Yosemite has been a pioneer in the use of prescribed fires, which help to thin forests in the West that became overgrown after decades in which officials suppressed blazes to lessen the chances they would burn populated areas.

Federal officials say they were nervous about the Washburn Fire because so many giant sequoias have been burned down in recent years. Known to grow only in California’s Sierra Nevada range, the trees are among the oldest and biggest on earth and adapted to withstand the region’s frequent wildfires. The sequoias are also a popular draw for tourists.

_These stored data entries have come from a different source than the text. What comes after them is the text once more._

/-- Reserved words (vectors F3 to F25, Y3, Y4): an unlisted `funct`, `code` or opcode, then one word
for each must-be-zero field. -/
theorem test_decode_refuses_unlisted :
    ([0x0000000D#32, 0x00000001#32, 0x0000003F#32, 0x05020004#32, 0x05120004#32, 0x40000000#32,
      0x70000000#32, 0x9C000000#32, 0xB0000000#32, 0xBC000000#32, 0xC4000000#32,
      0xFFFFFFFF#32].all fun w => (decodeWord w).toOption.isNone) = true := by decide
theorem test_decode_refuses_nonzero_fields :
    ([0x01095060#32, 0x01094818#32, 0x0109005A#32, 0x01084900#32, 0x01200808#32, 0x0101F809#32,
      0x01004810#32, 0x01014011#32, 0x3D081234#32, 0x1D010004#32, 0x19010004#32, 0x0000004C#32,
      0x03FFFFCC#32].all fun w => (decodeWord w).toOption.isNone) = true := by decide

/-- Too few bytes are no instruction; four bytes are read in either order, and the rest is left. -/
theorem test_decodeBytes :
    decodeBytes false [0x20, 0x50, 0x09] = .error .truncated ∧
    decodeBytes false [0x20, 0x50, 0x09, 0x01, 0xAA] = .ok (.add 10 8 9, [0xAA]) ∧
    decodeBytes true [0x01, 0x09, 0x50, 0x20] = .ok (.add 10 8 9, []) := by decide

theorem test_decodeTableWord : decodeTableWord 32 0x01095020 = some (.add 10 8 9) ∧
    decodeTableWord 32 0x0000000D = none := by decide

/-! ### One step on a small state

`pc` = 0x00400000 unless given, HI = 0xAAAAAAAA, LO = 0xBBBBBBBB, and the eight bytes of the vectors
L1 to L48 at 0x10010000. -/

/-- The addresses of vectors V1 to V7: 0x20000000 to 0x2FFFFFFF do not exist. -/
def regions : List Region :=
  [{ base := 0, size := 0x20000000, fetch := true, load := true, store := true },
   { base := 0x30000000, size := 0xD0000000, fetch := true, load := true, store := true }]

/-- A small state, whose environment ends the run at the first trap. -/
def mk (be : Bool) (pc : Word) (regs : List (RegIdx × Word)) : State :=
  { State.reset with
    pc := pc
    hi := 0xAAAAAAAA#32
    lo := 0xBBBBBBBB#32
    params := { bigEndian := be, regions := regions }
    env := [.endRun]
    mem := [(0x10010000, 0x11), (0x10010001, 0x82), (0x10010002, 0x33), (0x10010003, 0xC4),
      (0x10010004, 0x55), (0x10010005, 0xE6), (0x10010006, 0x77), (0x10010007, 0x08)] }.setRegs regs

/-- One step on the word `w`, little-endian, from 0x00400000. -/
def run (w : Nat) (regs : List (RegIdx × Word)) : Result :=
  step ((mk false 0x00400000#32 regs).withFetchWord 32 w)

/-- The same in big-endian order. -/
def runBE (w : Nat) (regs : List (RegIdx × Word)) : Result :=
  step ((mk true 0x00400000#32 regs).withFetchWord 32 w)

/-- The state a step leaves, or the state after reset. -/
def after : Result → State
  | .next t => t
  | .fault _ => State.reset
  | .refused _ => State.reset

/-- A register and `pc` after a step. -/
def regPc (q : RegIdx) : Result → Option (Word × Word)
  | .next t => some (t.reg q, t.pc)
  | .fault _ => none
  | .refused _ => none

/-- HI and LO after a step. -/
def hiLo : Result → Option (Word × Word)
  | .next t => some (t.hi, t.lo)
  | .fault _ => none
  | .refused _ => none

/-- The eight bytes at 0x10010000 after a step, in address order. -/
def mem8 : Result → Option (List Byte)
  | .next t => some ((List.range 8).map fun k => t.byte (0x10010000#32 + BitVec.ofNat 32 k))
  | .fault _ => none
  | .refused _ => none

/-- The event a step ends in. -/
def event : Result → Option Fault
  | .next _ => none
  | .fault e => some e
  | .refused _ => none

/-! #### Arithmetic, logical, compare, load upper -/

/-- A5 -/
theorem test_add_overflow_traps_rd0 :
    event (run 0x01090020 [(8, 0x7FFFFFFF#32), (9, 0x00000001#32)]) =
      some (.integerOverflow 0x00400000#32) := by decide
/-- A7 -/
theorem test_add_source_is_destination :
    regPc 8 (run 0x01084020 [(8, 0x00000003#32)]) = some (0x00000006#32, 0x00400004#32) := by decide
/-- A11 -/
theorem test_addi_min :
    regPc 9 (run 0x21098000 [(8, 0x80008000#32)]) = some (0x80000000#32, 0x00400004#32) := by decide
/-- A10 -/
theorem test_addi_traps :
    event (run 0x21098000 [(8, 0x80000000#32)]) = some (.integerOverflow 0x00400000#32) := by decide
/-- A14 -/
theorem test_addiu_sign_extends :
    regPc 9 (run 0x25098000 [(8, 0x80000000#32)]) = some (0x7FFF8000#32, 0x00400004#32) := by decide
/-- A16 -/
theorem test_addu_wraps :
    regPc 10 (run 0x01095021 [(8, 0xFFFFFFFF#32), (9, 0xFFFFFFFF#32)]) =
      some (0xFFFFFFFE#32, 0x00400004#32) := by decide
/-- A18 -/
theorem test_and :
    regPc 10 (run 0x01095024 [(8, 0xFF00FF00#32), (9, 0x0FF00FF0#32)]) =
      some (0x0F000F00#32, 0x00400004#32) := by decide
/-- A20 -/
theorem test_andi_zero_extends :
    regPc 9 (run 0x31098000 [(8, 0xFFFFFFFF#32)]) = some (0x00008000#32, 0x00400004#32) := by decide
/-- A21 -/
theorem test_lui :
    regPc 8 (run 0x3C081234 [(8, 0xFFFFFFFF#32)]) = some (0x12340000#32, 0x00400004#32) := by decide
/-- A23 -/
theorem test_nor :
    regPc 10 (run 0x01095027 [(8, 0xFF00FF00#32), (9, 0x0FF00FF0#32)]) =
      some (0x000F000F#32, 0x00400004#32) := by decide
/-- A25 -/
theorem test_or :
    regPc 10 (run 0x01095025 [(8, 0xFF00FF00#32), (9, 0x0FF00FF0#32)]) =
      some (0xFFF0FFF0#32, 0x00400004#32) := by decide
/-- A26 -/
theorem test_ori :
    regPc 9 (run 0x35098001 [(8, 0x12340000#32)]) = some (0x12348001#32, 0x00400004#32) := by decide
/-- A31 -/
theorem test_slt_signed :
    regPc 10 (run 0x0109502A [(8, 0x80000000#32), (9, 0x7FFFFFFF#32)]) =
      some (0x00000001#32, 0x00400004#32) := by decide
/-- A38 -/
theorem test_slti_signed :
    regPc 9 (run 0x2909FFFF [(9, 0x00000009#32)]) = some (0x00000000#32, 0x00400004#32) := by decide
/-- A43 -/
theorem test_sltiu_sign_extends_then_unsigned :
    regPc 9 (run 0x2D098000 [(8, 0xFFFF8000#32), (9, 0x00000009#32)]) =
      some (0x00000000#32, 0x00400004#32) := by decide
/-- A35 -/
theorem test_sltu_unsigned :
    regPc 10 (run 0x0109502B [(8, 0xFFFFFFFF#32), (9, 0x00000001#32), (10, 0x00000009#32)]) =
      some (0x00000000#32, 0x00400004#32) := by decide
/-- A45 -/
theorem test_sub :
    regPc 10 (run 0x01095022 [(8, 0x00000005#32), (9, 0x00000007#32)]) =
      some (0xFFFFFFFE#32, 0x00400004#32) := by decide
/-- R114: 0 - 0x80000000 traps -/
theorem test_sub_min_traps :
    event (run 0x01095022 [(9, 0x80000000#32)]) = some (.integerOverflow 0x00400000#32) := by decide
/-- R115, its example -/
theorem test_subu :
    regPc 10 (run 0x01095023 [(9, 0x00000001#32)]) =
      some (0xFFFFFFFF#32, 0x00400004#32) := by decide
/-- A27 -/
theorem test_xor :
    regPc 10 (run 0x01095026 [(8, 0xFF00FF00#32), (9, 0x0FF00FF0#32)]) =
      some (0xF0F0F0F0#32, 0x00400004#32) := by decide
/-- A29 -/
theorem test_xori :
    regPc 9 (run 0x3909FFFF [(8, 0x12345678#32)]) = some (0x1234A987#32, 0x00400004#32) := by decide

/-! #### Shifts -/

/-- S3 -/
theorem test_sll :
    regPc 9 (run 0x00084FC0 [(8, 0xFFFFFFFF#32)]) = some (0x80000000#32, 0x00400004#32) := by decide
/-- S13 -/
theorem test_sllv_amount_modulo_32 :
    regPc 10 (run 0x01285004 [(8, 0x00000001#32), (9, 0x00000021#32)]) =
      some (0x00000002#32, 0x00400004#32) := by decide
/-- S9 -/
theorem test_sra :
    regPc 9 (run 0x00084FC3 [(8, 0x80000000#32)]) = some (0xFFFFFFFF#32, 0x00400004#32) := by decide
/-- S18 -/
theorem test_srav :
    regPc 10 (run 0x01285007 [(8, 0x80000000#32), (9, 0x00000024#32)]) =
      some (0xF8000000#32, 0x00400004#32) := by decide
/-- S6 -/
theorem test_srl :
    regPc 9 (run 0x00084FC2 [(8, 0x80000000#32)]) = some (0x00000001#32, 0x00400004#32) := by decide
/-- S15 -/
theorem test_srlv :
    regPc 10 (run 0x01285006 [(8, 0x80000000#32), (9, 0x0000003F#32)]) =
      some (0x00000001#32, 0x00400004#32) := by decide
/-- F1 -/
theorem test_zero_word_only_advances :
    regPc 0 (run 0x00000000 []) = some (0x00000000#32, 0x00400004#32) := by decide

/-! #### Multiply, divide, HIGH and LOW -/

/-- M4 -/
theorem test_mult_signed :
    hiLo (run 0x01090018 [(8, 0x80000000#32), (9, 0x7FFFFFFF#32)]) =
      some (0xC0000000#32, 0x80000000#32) := by decide
/-- M8 -/
theorem test_multu_unsigned :
    hiLo (run 0x01090019 [(8, 0xFFFFFFFE#32), (9, 0x00000003#32)]) =
      some (0x00000002#32, 0xFFFFFFFA#32) := by decide
/-- M12 -/
theorem test_div_negative_dividend :
    hiLo (run 0x0109001A [(8, 0xFFFFFFF9#32), (9, 0x00000002#32)]) =
      some (0xFFFFFFFF#32, 0xFFFFFFFD#32) := by decide
/-- M16 -/
theorem test_div_overflow_pair :
    hiLo (run 0x0109001A [(8, 0x80000000#32), (9, 0xFFFFFFFF#32)]) =
      some (0x00000000#32, 0x80000000#32) := by decide
/-- M20 -/
theorem test_divu :
    hiLo (run 0x0109001B [(8, 0xFFFFFFF9#32), (9, 0x00000002#32)]) =
      some (0x00000001#32, 0x7FFFFFFC#32) := by decide
/-- M18, M23: a zero divisor leaves two free values and counts the draws. -/
theorem test_divide_by_zero_completes :
    (after (run 0x0109001A [(8, 5)])).draws = 2 ∧ (after (run 0x0109001B [(8, 5)])).draws = 2 ∧
    (after (run 0x0109001A [(8, 5)])).pc = 0x00400004#32 := by decide
/-- M24 -/
theorem test_mfhi :
    regPc 8 (run 0x00004010 []) = some (0xAAAAAAAA#32, 0x00400004#32) := by decide
/-- M25 -/
theorem test_mflo :
    regPc 8 (run 0x00004012 []) = some (0xBBBBBBBB#32, 0x00400004#32) := by decide
/-- M27 -/
theorem test_mthi :
    hiLo (run 0x01000011 [(8, 0x00001234#32)]) = some (0x00001234#32, 0xBBBBBBBB#32) := by decide
/-- M28 -/
theorem test_mtlo :
    hiLo (run 0x01000013 [(8, 0x00005678#32)]) = some (0xAAAAAAAA#32, 0x00005678#32) := by decide
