-- ==== Sys2Proof/Machine/Cells.lean ====
section
/-! DEFINITION. Machine/Cells.lean: sparse maps, the one form in which the state holds memories, register spaces and
tables. A map is a list of (key, value) pairs with strictly rising keys and no value equal to the default of its key, so
that equal maps are equal data. -/

namespace Sys2Proof.Machine

/-- A sparse map from natural-number keys. -/
abbrev Cells (α : Type) := List (Nat × α)

/-- The value at key `a`, or the default `d` where the map lists none. -/
def Cells.get {α : Type} (d : α) (m : Cells α) (a : Nat) : α :=
  match m with
  | [] => d
  | (k, v) :: r => if k = a then v else Cells.get d r a

/-- The map with `v` at key `a`; writing the default `d` removes the entry. -/
def Cells.put {α : Type} [DecidableEq α] (d : α) (m : Cells α) (a : Nat) (v : α) : Cells α :=
  m.filter (fun p => p.1 < a) ++ (if v = d then [] else [(a, v)]) ++ m.filter (fun p => a < p.1)

/-- The canonical form: keys strictly rising, and no entry equal to what an unlisted key reads as. -/
abbrev Cells.wf {α : Type} (d : Nat → α) (m : Cells α) : Prop :=
  m.Pairwise (fun p q => p.1 < q.1) ∧ ∀ p ∈ m, p.2 ≠ d p.1

/-- The entries of a run of values at rising keys from `a` on, without those equal to the default. -/
def Cells.run {α : Type} [DecidableEq α] (d : α) (a : Nat) (vs : List α) : Cells α :=
  match vs with
  | [] => []
  | v :: r => if v = d then Cells.run d (a + 1) r else (a, v) :: Cells.run d (a + 1) r

/-- The map with the values `vs` at the keys `a`, `a + 1`, … -/
def Cells.putRun {α : Type} [DecidableEq α] (d : α) (m : Cells α) (a : Nat) (vs : List α) : Cells α :=
  m.filter (fun p => p.1 < a) ++ Cells.run d a vs ++ m.filter (fun p => a + vs.length ≤ p.1)

/-- The values at `n` keys from `a` on. The window is cut out first, so that a long map is walked once. -/
def Cells.getRun {α : Type} (d : α) (m : Cells α) (a n : Nat) : List α :=
  let w := m.filter (fun p => a ≤ p.1 && p.1 < a + n)
  (List.range n).map fun i => Cells.get d w (a + i)

/-- The map without the entries whose keys lie in `[a, a + n)`. -/
def Cells.clear {α : Type} (m : Cells α) (a n : Nat) : Cells α :=
  m.filter (fun p => p.1 < a || a + n ≤ p.1)

/-- A memory of bytes: an unlisted address reads as 0x00 (DESIGN CHOICE, assumption 2). -/
abbrev Mem := Cells Byte

/-- The canonical form of a memory. -/
abbrev Mem.wf (m : Mem) : Prop := Cells.wf (fun _ => (0 : Byte)) m

/-- One byte of a memory. DESIGN CHOICE, assumption 2. -/
def Mem.byte (m : Mem) (a : Nat) : Byte := Cells.get 0 m a

/-- `n` bytes of a memory from address `a` on, lowest address first. -/
def Mem.bytes (m : Mem) (a n : Nat) : List Byte := Cells.getRun 0 m a n

/-- The memory with the bytes `bs` stored from address `a` on. -/
def Mem.store (m : Mem) (a : Nat) (bs : List Byte) : Mem := Cells.putRun 0 m a bs

/-- The number that little-endian bytes hold (rule R12). -/
def leNat (bs : List Byte) : Nat :=
  match bs with
  | [] => 0
  | b :: r => b.toNat + 256 * leNat r

/-- The low `n` bytes of a number, little-endian (rule R12). -/
def leBytes (n v : Nat) : List Byte :=
  match n with
  | 0 => []
  | k + 1 => BitVec.ofNat 8 v :: leBytes k (v / 256)

/-- The number that big-endian bytes hold. -/
def beNat (bs : List Byte) : Nat := leNat bs.reverse

/-- The low `n` bytes of a number, big-endian. -/
def beBytes (n v : Nat) : List Byte := (leBytes n v).reverse

/-- A little-endian number of `n` bytes read from a memory. -/
def Mem.nat (m : Mem) (a n : Nat) : Nat := leNat (m.bytes a n)

/-- A little-endian number of `n` bytes stored to a memory. -/
def Mem.storeNat (m : Mem) (a n v : Nat) : Mem := m.store a (leBytes n v)

end Sys2Proof.Machine
end

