/-- BLOCK_ID of a page (rule R49). -/
def Page.blockId (p : Page) : Nat := p.type * 65536 + p.inst

/-- The region 0–8 of an address (rule R41); an extension base belongs to its region. -/
def regionOf (a : Nat) : Nat :=
  let r := a / 65536
  if r ≤ 8 then r else r - 8

/-- One row of the register table: `n` words from offset `off`, `stride` bytes apart. -/
structure RegDef where
  name : String
  off : Nat
  rw : Nat := 0
  reset : Nat := 0
  w1c : Nat := 0
  w1s : Nat := 0
  n : Nat := 1
  stride : Nat := 4
deriving DecidableEq, Repr

/-- A word of 32 ones. -/
def allOnes : Nat := 0xFFFFFFFF

/-- The common header (rule R49). CTRL and STATUS take their block's own rows, which come first. -/
def headerRegs : List RegDef := [
  { name := "INT_RAW", off := 0x014 },
  { name := "INT_EN", off := 0x018, rw := allOnes },
  { name := "ERR_CAPT", off := 0x024, reset := 0x00FF0000 }]

/-- The time page (rule R109). The counters' own groups are served from the time base. -/
def timeRegs : List RegDef := [
  { name := "PPS_CTRL", off := 0x2A0, rw := 0xF },
  { name := "ETH_CORR", off := 0x2C0, rw := allOnes, n := 2 },
  { name := "ETH_TSEL", off := 0x2C8, rw := 0x77 },
  { name := "SERVO_MAP", off := 0x2E0, rw := 0xFF, reset := 0xC1 },
  { name := "STEP_LIMIT", off := 0x2E8, rw := allOnes, reset := 1000000 }]

/-- The slot page (rule R116). The window registers are served from the slot table. -/
def slotRegs : List RegDef := [
  { name := "FIRE_MAP", off := 0x220, w1c := allOnes, n := 8 },
  { name := "LATE_MAP", off := 0x240, w1c := allOnes, n := 8 }]

/-- The power coordinator page (rule R441). -/
def powerRegs : List RegDef := [
  { name := "STOP_WAIT", off := 0x108, rw := 0xFFFF, reset := 100 },
  { name := "WAKE_EN", off := 0x118, rw := 7, reset := 7 },
  { name := "IDLE", off := 0x208, rw := 0x3FFFFF, reset := 0x100000, n := 30 }]

/-- The security alarm page (rule R411). -/
def alarmRegs : List RegDef := [
  { name := "ALM_CFG0", off := 0x100, rw := 7, reset := 1, n := 3 },
  { name := "ALM_CFG3", off := 0x10C, rw := 7, n := 3 },
  { name := "ALM_LIMITS", off := 0x118, rw := 0xFFFFFF, reset := 0x141004 }]

/-- The fault log page (rule R462). -/
def faultRegs : List RegDef := [
  { name := "FAULT_STAT", off := 0x118, w1c := 0xF },
  { name := "FLT_CFG", off := 0x11C, rw := 7, reset := 2 },
  { name := "TM_CLEAN", off := 0x124, rw := 0xFFFF, reset := 1024 },
  { name := "MGMT_WD", off := 0x128, rw := 0xFF0, reset := 0x80 }]

/-- The fabric rate page (rule R35). -/
def rateRegs : List RegDef := [
  { name := "FLOOR_P0", off := 0x100, reset := 350 },
  { name := "FLOOR_P1", off := 0x104, reset := 450 },
  { name := "FLOOR_P2", off := 0x108, reset := 620 },
  { name := "FLOOR_P3", off := 0x10C, reset := 820 },
  { name := "FLOOR_P4", off := 0x110, reset := 1000 },
  { name := "LOOP_FLOOR", off := 0x114, reset := 820 },
  { name := "MON_BELOW", off := 0x11C, w1c := allOnes },
  { name := "MON_WARN", off := 0x120, w1c := allOnes },
  { name := "MON_SEL", off := 0x12C, rw := 0x1F }]

/-- The performance-level page (rule R442). -/
def perfRegs : List RegDef := [
  { name := "LVL_0", off := 0x100, reset := 600 + 150 * 65536 + 3 * 16777216 },
  { name := "LVL_1", off := 0x104, reset := 650 + 100 * 65536 + 2 * 16777216 },
  { name := "LVL_2", off := 0x108, reset := 720 + 50 * 65536 + 1 * 16777216 },
  { name := "LVL_3", off := 0x10C, reset := 800 },
  { name := "LVL_4", off := 0x110, reset := 900 },
  { name := "PERF_REQ", off := 0x120, rw := 7 },
  { name := "PERF_LIMIT", off := 0x128, rw := 7, reset := 4 },
  { name := "THROT", off := 0x12C, rw := 0xFFF, reset := 105 + 2 * 256 + 2048 }]

/-- The PMBus page (rule R443). -/
def pmbRegs : List RegDef := [
  { name := "PMB_CFG", off := 0x100, rw := 0x1FF, reset := 0x1C0 }]

/-- The debug policy page (rule R414). -/
def dbgRegs : List RegDef := [
  { name := "DBG_POLICY", off := 0x100, rw := 0x7FF, reset := 1 }]

/-- A CSI-2 receiver page (rule R131). -/
def csiRegs : List RegDef := [
  { name := "CSI_CFG", off := 0x100, rw := 0xFFFFF, reset := 0x724 },
  { name := "CSI_DT", off := 0x108, rw := allOnes, reset := allOnes }]

/-- An Ethernet MAC page (rules R134, R135). -/
def ethRegs : List RegDef := [
  { name := "IP_ADDR", off := 0x114, rw := allOnes },
  { name := "ETH_CFG", off := 0x118, rw := 0xF, reset := 0x8 },
  { name := "MAC_ADDR_LO", off := 0x11C, rw := allOnes },
  { name := "MAC_ADDR_HI", off := 0x120, rw := 0xFFFF },
  { name := "MDIO_CMD", off := 0x128, rw := 0x1FFF, reset := 0x1000 },
  { name := "MDIO_DATA", off := 0x12C, rw := 0xFFFF },
  { name := "MDIO_DIV", off := 0x130, rw := 0xFF, reset := 16 }]

/-- The low-rate serial page (rule R137). -/
def serialRegs : List RegDef := [
  { name := "SPI_CFG", off := 0x100, rw := 0x1FF, n := 4, stride := 0x20 },
  { name := "SPI_DIV", off := 0x104, rw := 0xFFFF, reset := 50, n := 4, stride := 0x20 },
  { name := "SPI_LEN", off := 0x108, rw := 0x1FFF, reset := 1, n := 4, stride := 0x20 },
  { name := "SPI_PERIOD", off := 0x10C, rw := 0xFFFFF, reset := 1000, n := 4, stride := 0x20 },
  { name := "UART_CFG", off := 0x180, rw := 0xFFF, n := 2, stride := 0x20 },
  { name := "UART_BAUD", off := 0x184, rw := 0xFFFFF, reset := 11111, n := 2, stride := 0x20 },
  { name := "UART_END", off := 0x188, rw := 0x1FFFFFFF, reset := 0x10A0A, n := 2, stride := 0x20 },
  { name := "UART_TX", off := 0x1C0, rw := allOnes, n := 8 },
  { name := "SPI_TX", off := 0x200, rw := allOnes, n := 64 }]

/-- The CAN FD page (rule R138). The transmit-buffer window is served from the buffers. -/
def canRegs : List RegDef := [
  { name := "CF_ID", off := 0x100, rw := 0xBFFFFFFF, n := 128, stride := 8 },
  { name := "CF_MASK", off := 0x104, rw := 0x1FFFFFFF, n := 128, stride := 8 },
  { name := "CAN_CTRL", off := 0x500, rw := 0x1F, reset := 0x1C, n := 4, stride := 0x20 },
  { name := "NBT", off := 0x504, rw := 0x7FFFFFFF, reset := 31 * 16777216 + 31 * 131072 + 126 * 512, n := 4, stride := 0x20 },
  { name := "DBT", off := 0x508, rw := 0x0F0F1F1F, reset := 9 * 16777216 + 9 * 65536 + 28 * 256, n := 4, stride := 0x20 },
  { name := "TDC", off := 0x50C, rw := 0x7F7F, reset := 30, n := 4, stride := 0x20 },
  { name := "TX_REQ", off := 0x680, w1s := 0xFFFF, n := 4 },
  { name := "TX_DONE", off := 0x6A0, w1c := 0xFFFF, n := 4 }]

/-- The field I/O page (rules R141, R145). -/
def fieldRegs : List RegDef := [
  { name := "ECFG", off := 0x100, rw := 0x1FFF, n := 8, stride := 0x20 },
  { name := "COUNT", off := 0x104, rw := allOnes, n := 8, stride := 0x20 },
  { name := "PERIOD", off := 0x10C, reset := allOnes, n := 8, stride := 0x20 },
  { name := "SCFG", off := 0x200, rw := 0x7F, reset := 0x14, n := 8, stride := 0x20 },
  { name := "PCFG", off := 0x300, rw := 0x7FF, n := 24, stride := 0x20 },
  { name := "PERIOD", off := 0x304, rw := 0xFFFFFF, reset := 0xFFFFFF, n := 24, stride := 0x20 },
  { name := "DUTY", off := 0x308, rw := 0xFFFFFF, n := 24, stride := 0x20 },
  { name := "PHASE", off := 0x30C, rw := 0xFFFFFF, n := 24, stride := 0x20 },
  { name := "ACT_EN", off := 0x600, rw := 0xFFFFFF },
  { name := "TOUT_IDLE", off := 0x604, rw := 0xFF }]

/-- The ingest page: ring groups and flow filters (rules R134, R146). -/
def ingestRegs : List RegDef := [
  { name := "BASE_LO", off := 0x100, rw := 0xFFFFF000, n := 52, stride := 0x40 },
  { name := "BASE_HI", off := 0x104, rw := 0xF, n := 52, stride := 0x40 },
  { name := "SLOTS", off := 0x108, rw := 0x1FFFF, reset := 2, n := 52, stride := 0x40 },
  { name := "SIZE", off := 0x10C, rw := 0x3FFFFF, reset := 2, n := 52, stride := 0x40 },
  { name := "CTRL", off := 0x110, rw := 0x7, n := 52, stride := 0x40 },
  { name := "GATE", off := 0x114, rw := 0x1FFFF, n := 52, stride := 0x40 },
  { name := "RCOUNT", off := 0x11C, rw := allOnes, n := 52, stride := 0x40 },
  { name := "FCTRL", off := 0xE00, rw := 0xFFFFF, reset := 0x90006, n := 16, stride := 0x20 },
  { name := "DST_IP", off := 0xE04, rw := allOnes, n := 16, stride := 0x20 },
  { name := "SRC_IP", off := 0xE08, rw := allOnes, n := 16, stride := 0x20 },
  { name := "PORT", off := 0xE0C, rw := allOnes, n := 16, stride := 0x20 }]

But as in much of the Western U.S., the Sierra forests have become so crowded with trees and brush that wildfires have regularly grown too large for the sequoias to survive. Over the past two years, roughly one-fifth of giant sequoias in the U.S. has been killed or is expected to die as a result of burn damage from fires, National Park Service officials estimate.

Many of the sequoias that have died were outside the most protected parts in Sequoia and Yosemite national parks, where officials have used prescribed fire to thin out the surrounding forest, said Zeke Lunder, a wildfire consultant in Chico, Calif. “The sequoias that burned were in areas of the national forest surrounded by thickets of cedar and other trees,” Mr. Lunder said.

Mr. Dickman said some of the groves that have been burned in the past are in remote areas where it is more difficult to use prescribed fire. He said the success in protecting the Mariposa Grove shows that more such burning is needed.

“The good part of this fire is it proves prescribed fire is an effective tool,” he said.

A sequoia in Yosemite National Park’s Mariposa Grove was shrouded in Washburn Fire smoke near Wawona, Calif., earlier this week.